Although feedback projections from LEC (and PIR) to OB emerge early in life, they do not play a role in the entrainment of neonatal activity, as monosynaptic top-down coupling was absent. Possibly, this is due to the delayed development of the OB interneuronal circuitry, which receives most of the top-down projections. Hence, their function seems to mature postnatally to reach the anticipatory top-down modulation and optimal input discrimination that have been identified at adult stage [33]. Recent findings revealed that the cellular substrate of feedforward and feedback interactions between OB, LEC, and PIR of adult mice are highly complex [24]. We hypothesize that, under the influence of excitatory inputs from OB, the local entorhinal circuitry is activated. MC axons target layer I, where they terminate on dendrites of multipolar and pyramidal cells based in layers II and III [20], suggesting that coordinated OB activity may cause an overall excitation in LEC that might facilitate the formation and refinement of local circuits.

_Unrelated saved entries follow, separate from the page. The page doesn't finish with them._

-- ==== Sys2Proof/Machine/Power.lean ====
section
/-!
DEFINITION. Power states of engines, terraces and the device, the weir, the temperature thresholds and the stops of the safety
partition (R416 to R438, R481, R482).
-/

namespace Sys2Proof.Machine

/-! ### Engines and terraces (R418, R419). -/

/-- Whether an engine is idle: no part executes, every array is at activity level 0, and no maintenance request waits. -/
def Dev.engIdle (d : Dev) (e : Nat) : Bool :=
  let x := d.getEng e
  x.executing.isEmpty && x.maintq.isEmpty && x.ccFill.isNone && (List.range 20).all fun k => (d.getCl (20 * e + k)).level = 0

/-- Clock gating: idle for 64 array cycles. -/
def Dev.clockGate (d : Dev) (e : Nat) : Dev :=
  let x := d.getEng e
  if x.power = .running ∧ d.engIdle e ∧ 64 ≤ x.idleArr then d.modEng e fun x => { x with power := .clockGated, idleArr := 0 } else d

/-- What an engine keeps without power: the cistern while it holds retained copies, and what Jormon and self-test know of it. -/
def Engine.unpowered (x : Engine) : Engine :=
  { queue := x.queue, cistern := if x.retained.isEmpty then [] else x.cistern, retained := x.retained, wayFails := x.wayFails,
    wayOff := x.wayOff, checkFails := x.checkFails, replays := x.replays, resets := x.resets, needSpare := x.needSpare
    isolated := x.isolated, power := .powerGated, absent := true }

/-- Power gating: clock-gated, with no part queued, for 2^16 array cycles. -/
def Dev.powerGate (d : Dev) (e : Nat) : Dev :=
  let x := d.getEng e
  if x.power = .clockGated ∧ d.engIdle e ∧ x.queue.isEmpty ∧ 2 ^ 16 ≤ x.idleArr then
    (List.range 20).foldl (fun d k => d.setCl (20 * e + k) {}) (d.modEng e Engine.unpowered)
  else d

/-- The power-gated engines of a terrace that a part waits for, with the first part: the earliest dispatched is served first. -/
def Dev.waking (d : Dev) (t : Nat) : List (Nat × Nat) :=
  (List.range 5).filterMap fun k =>
    let x := d.getEng (5 * t + k)
    match x.queue.head? with
    | some u => if x.power = .powerGated ∧ x.isolated.isNone then some (5 * t + k, u) else none
    | none => none

/-- A gated engine wakes: supply, requester-absent, clocks, and the arrays from level 0. A loader update takes effect. -/
def State.engineWake (s : State) (e : Nat) : State :=
  let d := s.dev
  let x := d.getEng e
  let wanted : Bool := !x.queue.isEmpty || !x.maintq.isEmpty
  if !d.ready ∨ !wanted ∨ x.isolated.isSome ∨ x.power = .running ∨ (d.getTerr (e / 5)).pllOff then s
  else if x.power = .powerGated then
    if (d.waking (e / 5)).all fun w => w.1 = e || match x.queue.head? with | some u => u < w.2 | none => false then
      (s.onDev fun d => d.modEng e fun x => { x with power := .running, absent := false, idleArr := 0 }).onMgmt fun m =>
        { m with loaderOn := addOnce m.loaderOn e }
    else s
  else s.onDev fun d => d.modEng e fun x => { x with power := .running, idleArr := 0 }

/-- The power state of a physical engine: that of the logical engine it serves; one that serves none, a spare in reserve or a fenced
engine, is power-gated (R26, R418, R460). -/
def Dev.physPower (d : Dev) (t k : Nat) : EngPower :=
  match (List.range 5).find? fun e => (d.getTerr t).phys e = some k with
  | some e => (d.getEng (5 * t + e)).power
  | none => .powerGated

/-- Whether a cluster place of a physical engine, 0 to 20, is powered: the spare only once it is in use (R26). -/
def Dev.clusterOn (d : Dev) (t k c : Nat) : Bool :=
  d.physPower t k ≠ .powerGated && (c < 20 || has (d.getTerr t).spareCl k)

/-- A terrace's PLL turns off: every engine, spare included, power-gated for 2^24 fabric cycles, or the terrace in no partition. -/
def State.pllOff (s : State) (t : Nat) : State :=
  let d := s.dev
  let x := d.getTerr t
  if ((List.range 6).all fun k => d.physPower t k = .powerGated) ∧ (2 ^ 24 ≤ x.allGated ∨ (s.mgmt.ptOf t).isNone) then
    s.onDev fun d => d.modTerr t fun x => { x with pllOff := true }
  else s

/-- A part dispatched to the terrace turns it on. -/
def Dev.pllWake (d : Dev) (t : Nat) : Dev :=
  if d.ready ∧ (d.getTerr t).pllOff ∧ (List.range 5).any fun k => !(d.getEng (5 * t + k)).queue.isEmpty then
    d.modTerr t fun x => { x with pllOff := false, allGated := 0 }
  else d

/-! ### Dormant (R420 to R422). -/

/-- Whether a context has work: a command that has not ended. -/
def Ctx.working (c : Ctx) : Bool := (c.cmds.any fun x => !x.state.ended) || c.teardown.isSome || c.rollDue.isSome

/-- The conditions of R420 but the tunable and the time. -/
def State.quiet (s : State) : Bool :=
  let d := s.dev
  d.ready && ((List.range 8).all fun t => (d.getTerr t).pllOff)
    && (d.ctxs.all fun c => !c.2.working)
    && (d.partns.all fun p => p.2.faults.isEmpty && p.2.alarm.isNone && p.2.objs.all fun o => o.2.rise.isNone && o.2.sinkOp.isNone)
    && (d.atts.all fun a => (a.2.items.isEmpty || a.2.held) && a.2.staging.isNone)
    && (d.qps.all fun q => q.2.err)
    && (d.cores.all fun c => match c.2.hart with | .running => false | .suspended => !c.2.retentive | _ => true)
    && s.mgmt.fwOld.isNone && s.mem.flight.isEmpty

/-- DORMANT_ENABLE, and DORMANT_IDLE in kettle cycles. -/
def Mgmt.dormantOn (m : Mgmt) : Bool := bit (recDormant m.record) 31
def Mgmt.dormantIdle (m : Mgmt) : Nat := recDormant m.record % 2 ^ 31 * 2 ^ 10

/-- Dirty server-core lines are written back, and no core holds any line. -/
def State.writeBackCores (s : State) : State :=
  let lines := s.dev.cores.flatMap fun c => c.2.dirty.map fun l => l.1
  (lines.foldl (fun s l => s.cleanLine l) s).onDev fun d => { d with cores := d.cores.map fun c => (c.1, { c.2 with clean := [] }) }

/-- Entry into dormant. -/
def State.dormantEntry (s : State) : State :=
  if s.quiet ∧ s.mgmt.dormantOn ∧ s.mgmt.dormantIdle ≤ s.pow.dormantRun then
    let s := s.writeBackCores
    let s := s.onDev fun d => { d with ready := false, eports := d.eports.map fun p => (p.1, p.2.down) }
    s.onPow fun w => { w with dormant := true }
  else s

/-- Whether a cause of a wake is present. -/
def State.wakes (s : State) (c : WakeCause) : Bool :=
  match c with
  | .tlp => true
  | .l12Exit => true
  | .hartTimer => s.dev.cores.any fun c => c.2.hart = .suspended && (c.2.timer || !c.2.imsic.isEmpty)
  | .holdEnd => s.dev.atts.any fun a => a.2.held && a.2.orphanLeft = 0
  | .byolo => s.mgmt.running

/-! ### The fast loop (R427), in 0.25 W. -/

/-- The scaled estimate of a domain, in whole units of 0.25 W (log 31). -/
def Domain.scaled (x : Domain) (estimate : Nat) : Nat := estimate * x.kNum / x.kDen

/-- The end of a window. An enforcement of the safety partition stands above it (R438). -/
def Pow.fastLoop (w : Pow) (d estimate : Nat) : Pow :=
  let x := w.getDom d
  let est := x.scaled estimate
  let b := w.budget d
  if w.spStatus.getLsbD 2 then w
  else if b < est then w.modDom d fun x => { x with step := if 4 < x.step then x.step - 1 else x.step }
  else if 16 * est < 15 * b then w.modDom d fun x => { x with step := if x.step < x.top then x.step + 1 else x.step }
  else w

/-! ### The slow loop (R424, R428 to R431, R434 to R436). -/

/-- Whether a reading in 0.25 degC is valid: -20 to 150 degC. -/
def validTemp (q : Int) : Bool := -80 ≤ q && q ≤ 600

/-- Sensor ID of a domain's die. -/
def dieSensor (d : Nat) : Nat :=
  if d < 8 then 0x1000 + 32 * d else if d < 10 then 0x1100 + 32 * (d - 8) else if d < 14 then 0x1200 + 32 * (d - 10) else 0x1300

/-- Sensor ID of the memory that a domain carries: its first stack or channel. -/
def memSensor (d : Nat) : Nat := if d < 8 then 0x2000 + 3 * d else 0x3000 + 13 * (d - 10)

/-- Two bytes of a reading. -/
def reading2 (q : Int) : Bytes := leBytes 2 (code 16 q)

/-- A reading of a sensor: an invalid one is logged and left out. -/
def State.tempRead (s : State) (id : Nat) (q : Option Int) : State :=
  match q with
  | none => s.sensor id none
  | some v => if validTemp v then s.sensor id (some v) else (s.sensor id none).log 0x243 none none (leBytes 2 id ++ reading2 v)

Olfactory information reaches the adult HP (CA1 and dentate gyrus) via reelin-positive neurons in LEC [24,89]. Along these axonal projections, the oscillatory activity is synchronized and enables directed functional interactions between OB, LEC, and HP. In turn, HP unidirectionally projects to PFC. At a functional level, the communication across areas involves oscillatory activity that temporally coordinates the neuronal assemblies. For example, respiration-related slow activity has recently been found to occur simultaneously with theta oscillations [90] and moreover entrain faster beta and gamma oscillations in LEC, HP, and PFC [45,91,92]. Taking into account the role of HP and PFC for cognitive processing [93], the OB activity that directly entrains the limbic circuit via LEC activation might represent a powerful control mechanism of memory and executive performance of adult [94,95].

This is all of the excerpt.